Bonaldo Maria F, Bair Thomas B, Scheetz Todd E, Snir Einat, Akabogu Ike, Bair Jennifer L, Berger Brian, Crouch Keith, Davis Aja, Eyestone Mari E, Keppel Catherine, Kucaba Tamara A, Lebeck Mark, Lin Jenny L, de Melo Anna I R, Rehmann Joshua, Reiter Rebecca S, Schaefer Kelly, Smith Christina, Tack Dylan, Trout Kurtis, Sheffield Val C, Lin Jim J-C, Casavant Thomas L, Soares Marcelo B
Department of Pediatrics, The University of Iowa, Iowa City, Iowa 52242, USA.
Genome Res. 2004 Oct;14(10B):2053-63. doi: 10.1101/gr.2601304.

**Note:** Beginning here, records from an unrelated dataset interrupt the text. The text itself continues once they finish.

section
/-! PROOF. The round trips of the encoding: fields and words (30_encoding.md R78), words and instructions (R79, R80, R91, R92).
The decoder's table is read once, as a relation between a word and the instruction of its row; every later statement about
decoding goes through it. -/

namespace Sys2Proof

/-! ### Packing (R78 to R80) -/

/-- Packing the six fields of a word gives the word: they cover its 32 bits (R78). -/
theorem pack_fieldsOf (w : Word) : pack (fieldsOf w) = w := by
  ext i hi
  interval_cases i <;> simp [pack, fieldsOf, opcodeOf, rdOf, funct3Of, rs1Of, rs2Of, funct7Of]

/-- The fields of a packed tuple are the tuple (R78). -/
theorem fieldsOf_pack (f : Fields) : fieldsOf (pack f) = f := by
  rw [fieldsOf, opcodeOf_pack, rdOf_pack, funct3Of_pack, rs1Of_pack, rs2Of_pack, funct7Of_pack]

/-- Two words with the same six fields are the same word. -/
theorem eq_of_fieldsOf_eq {v w : Word} (h : fieldsOf v = fieldsOf w) : v = w := by
  rw [← pack_fieldsOf v, h, pack_fieldsOf]

/-- A class-OP word is the R-format word of its fields (R79). -/
theorem packOp_fields {w : Word} (h : opcodeOf w = opcodeBits .op) :
    packOp (funct3Of w) (funct7Of w) (rdOf w) (rs1Of w) (rs2Of w) = w := by
  rw [packOp, ← h]
  exact pack_fieldsOf w

/-- An OP-IMM word is the I-format word of its fields and its immediate (R80). -/
theorem packOpImm_fields {w : Word} (h : opcodeOf w = opcodeBits .opImm) :
    packOpImm (funct3Of w) (rdOf w) (rs1Of w) (imm12Of w) = w := by
  rw [packOpImm, imm12Of_eq, immFunct7_shiftImm, low_shiftImm, ← h]
  exact pack_fieldsOf w

/-- A word of an unhandled class is its opcode under its other 25 bits. -/
theorem packClass_restOf {w : Word} {c : OpcodeClass} (h : opcodeOf w = opcodeBits c) : packClass c (restOf w) = w := by
  rw [packClass, ← h]
  ext i hi
  interval_cases i <;> simp [opcodeOf, restOf]

section FieldsOfPackedWords
variable (f3 : Funct3) (f7 : Funct7) (rd rs1 rs2 : RegIdx) (imm : Imm12)

@[simp] theorem opcodeOf_packOp : opcodeOf (packOp f3 f7 rd rs1 rs2) = opcodeBits .op := opcodeOf_pack _
@[simp] theorem rdOf_packOp : rdOf (packOp f3 f7 rd rs1 rs2) = rd := rdOf_pack _
@[simp] theorem funct3Of_packOp : funct3Of (packOp f3 f7 rd rs1 rs2) = f3 := funct3Of_pack _
@[simp] theorem rs1Of_packOp : rs1Of (packOp f3 f7 rd rs1 rs2) = rs1 := rs1Of_pack _
@[simp] theorem rs2Of_packOp : rs2Of (packOp f3 f7 rd rs1 rs2) = rs2 := rs2Of_pack _
@[simp] theorem funct7Of_packOp : funct7Of (packOp f3 f7 rd rs1 rs2) = f7 := funct7Of_pack _

@[simp] theorem opcodeOf_packOpImm : opcodeOf (packOpImm f3 rd rs1 imm) = opcodeBits .opImm := opcodeOf_pack _
@[simp] theorem rdOf_packOpImm : rdOf (packOpImm f3 rd rs1 imm) = rd := rdOf_pack _
@[simp] theorem funct3Of_packOpImm : funct3Of (packOpImm f3 rd rs1 imm) = f3 := funct3Of_pack _
@[simp] theorem rs1Of_packOpImm : rs1Of (packOpImm f3 rd rs1 imm) = rs1 := rs1Of_pack _
@[simp] theorem rs2Of_packOpImm : rs2Of (packOpImm f3 rd rs1 imm) = imm.extractLsb' 0 5 := rs2Of_pack _
@[simp] theorem funct7Of_packOpImm : funct7Of (packOpImm f3 rd rs1 imm) = immFunct7 imm := funct7Of_pack _
@[simp] theorem imm12Of_packOpImm : imm12Of (packOpImm f3 rd rs1 imm) = imm := by
  rw [imm12Of_eq, funct7Of_packOpImm, rs2Of_packOpImm, shiftImm_split]

end FieldsOfPackedWords

/-- The upper seven immediate bits of a word are its funct7 field (R80). -/
theorem immFunct7_imm12Of (w : Word) : immFunct7 (imm12Of w) = funct7Of w := by
  rw [imm12Of_eq, immFunct7_shiftImm]

/-! ### The decoder's table as a relation (R91, R92, R94) -/

/-- The word stands for the instruction: one constructor per row of the opcode table, under the fields that select the row. -/
inductive DecodesTo (w : Word) : Instr → Prop where
  | add (ho : opcodeOf w = opcodeBits .op) (h3 : funct3Of w = 0b000) (h7 : funct7Of w = 0b0000000) :
      DecodesTo w (.add (rdOf w) (rs1Of w) (rs2Of w))
  | sub (ho : opcodeOf w = opcodeBits .op) (h3 : funct3Of w = 0b000) (h7 : funct7Of w = 0b0100000) :
      DecodesTo w (.sub (rdOf w) (rs1Of w) (rs2Of w))
  | sll (ho : opcodeOf w = opcodeBits .op) (h3 : funct3Of w = 0b001) :
      DecodesTo w (.sll (rdOf w) (rs1Of w) (rs2Of w) (funct7Of w))
  | slt (ho : opcodeOf w = opcodeBits .op) (h3 : funct3Of w = 0b010) :
      DecodesTo w (.slt (rdOf w) (rs1Of w) (rs2Of w) (funct7Of w))
  | xor (ho : opcodeOf w = opcodeBits .op) (h3 : funct3Of w = 0b100) :
      DecodesTo w (.xor (rdOf w) (rs1Of w) (rs2Of w) (funct7Of w))
  | srl (ho : opcodeOf w = opcodeBits .op) (h3 : funct3Of w = 0b101) (h7 : funct7Of w = 0b0000000) :
      DecodesTo w (.srl (rdOf w) (rs1Of w) (rs2Of w))
  | sra (ho : opcodeOf w = opcodeBits .op) (h3 : funct3Of w = 0b101) (h7 : funct7Of w = 0b0100000) :
      DecodesTo w (.sra (rdOf w) (rs1Of w) (rs2Of w))
  | or (ho : opcodeOf w = opcodeBits .op) (h3 : funct3Of w = 0b110) :
      DecodesTo w (.or (rdOf w) (rs1Of w) (rs2Of w) (funct7Of w))
  | and (ho : opcodeOf w = opcodeBits .op) (h3 : funct3Of w = 0b111) :
      DecodesTo w (.and (rdOf w) (rs1Of w) (rs2Of w) (funct7Of w))
  | addi (ho : opcodeOf w = opcodeBits .opImm) (h3 : funct3Of w = 0b000) :
      DecodesTo w (.addi (rdOf w) (rs1Of w) (imm12Of w))
  | slli (ho : opcodeOf w = opcodeBits .opImm) (h3 : funct3Of w = 0b001) :
      DecodesTo w (.slli (rdOf w) (rs1Of w) (rs2Of w) (funct7Of w))
  | slti (ho : opcodeOf w = opcodeBits .opImm) (h3 : funct3Of w = 0b010) :
      DecodesTo w (.slti (rdOf w) (rs1Of w) (imm12Of w))
  | sltiu (ho : opcodeOf w = opcodeBits .opImm) (h3 : funct3Of w = 0b011) :
      DecodesTo w (.sltiu (rdOf w) (rs1Of w) (imm12Of w))
  | xori (ho : opcodeOf w = opcodeBits .opImm) (h3 : funct3Of w = 0b100) :
      DecodesTo w (.xori (rdOf w) (rs1Of w) (imm12Of w))
  | srli (ho : opcodeOf w = opcodeBits .opImm) (h3 : funct3Of w = 0b101) (h7 : funct7Of w = 0b0000000) :
      DecodesTo w (.srli (rdOf w) (rs1Of w) (rs2Of w))
  | srai (ho : opcodeOf w = opcodeBits .opImm) (h3 : funct3Of w = 0b101) (h7 : funct7Of w = 0b0100000) :
      DecodesTo w (.srai (rdOf w) (rs1Of w) (rs2Of w))
  | ori (ho : opcodeOf w = opcodeBits .opImm) (h3 : funct3Of w = 0b110) :
      DecodesTo w (.ori (rdOf w) (rs1Of w) (imm12Of w))
  | andi (ho : opcodeOf w = opcodeBits .opImm) (h3 : funct3Of w = 0b111) :
      DecodesTo w (.andi (rdOf w) (rs1Of w) (imm12Of w))
  | load (ho : opcodeOf w = opcodeBits .load) : DecodesTo w (.load (restOf w))
  | store (ho : opcodeOf w = opcodeBits .store) : DecodesTo w (.store (restOf w))
  | branch (ho : opcodeOf w = opcodeBits .branch) : DecodesTo w (.branch (restOf w))
  | jal (ho : opcodeOf w = opcodeBits .jal) : DecodesTo w (.jal (restOf w))
  | jalr (ho : opcodeOf w = opcodeBits .jalr) : DecodesTo w (.jalr (restOf w))
  | system (ho : opcodeOf w = opcodeBits .system) : DecodesTo w (.system (restOf w))
  | lui (ho : opcodeOf w = opcodeBits .lui) : DecodesTo w (.lui (restOf w))
  | auipc (ho : opcodeOf w = opcodeBits .auipc) : DecodesTo w (.auipc (restOf w))
  | opUnsupported (ho : opcodeOf w = opcodeBits .op) (hcell : emptyOpCell (funct3Of w) (funct7Of w) = true) :
      DecodesTo w (.opUnsupported (funct3Of w) (funct7Of w) (rdOf w) (rs1Of w) (rs2Of w))
  | opImmUnsupported (ho : opcodeOf w = opcodeBits .opImm) (hcell : emptyOpImmCell (funct3Of w) (funct7Of w) = true) :
      DecodesTo w (.opImmUnsupported (funct3Of w) (rdOf w) (rs1Of w) (imm12Of w))
  | unknown (ho : recognise (opcodeOf w) = none) : DecodesTo w (.unknown w)

/-- The last of the eight funct3 values. -/
theorem funct3_eq_seven {f : Funct3} (h0 : ¬ f = 0b000) (h1 : ¬ f = 0b001) (h2 : ¬ f = 0b010) (h3 : ¬ f = 0b011)
    (h4 : ¬ f = 0b100) (h5 : ¬ f = 0b101) (h6 : ¬ f = 0b110) : f = 0b111 := by
  bv_omega

/-- The cells of R91 that hold no row (R158, R159). -/
theorem emptyOpCell_iff {f3 : Funct3} {f7 : Funct7} : emptyOpCell f3 f7 = true ↔
    f3 = 0b011 ∨ ((f3 = 0b000 ∨ f3 = 0b101) ∧ f7 ≠ 0b0000000 ∧ f7 ≠ 0b0100000) := by
  simp only [emptyOpCell, Bool.or_eq_true, Bool.and_eq_true, decide_eq_true_eq, and_assoc]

As part of the trans-National Institutes of Health (NIH) Mouse Brain Molecular Anatomy Project (BMAP), and in close coordination with the NIH Mammalian Gene Collection Program (MGC), we initiated a large-scale project to clone, identify, and sequence the complete open reading frame (ORF) of transcripts expressed in the developing mouse nervous system. Here we report the analysis of the ORF sequence of 1274 cDNAs, obtained from 47 full-length-enriched cDNA libraries, constructed by using a novel approach, herein described. cDNA libraries were derived from size-fractionated cytoplasmic mRNA isolated from brain and eye tissues obtained at several embryonic stages and postnatal days. Altogether, including the full-ORF MGC sequences derived from these libraries by the MGC sequencing team, NIH_BMAP full-ORF sequences correspond to approximately 20% of all transcripts currently represented in mouse MGC. We show that NIH_BMAP clones comprise 68% of mouse MGC cDNAs > or =5 kb, and 54% of those > or =4 kb, as of March 15, 2004. Importantly, we identified transcripts, among the 1274 full-ORF sequences, that are exclusively or predominantly expressed in brain and eye tissues, many of which encode yet uncharacterized proteins.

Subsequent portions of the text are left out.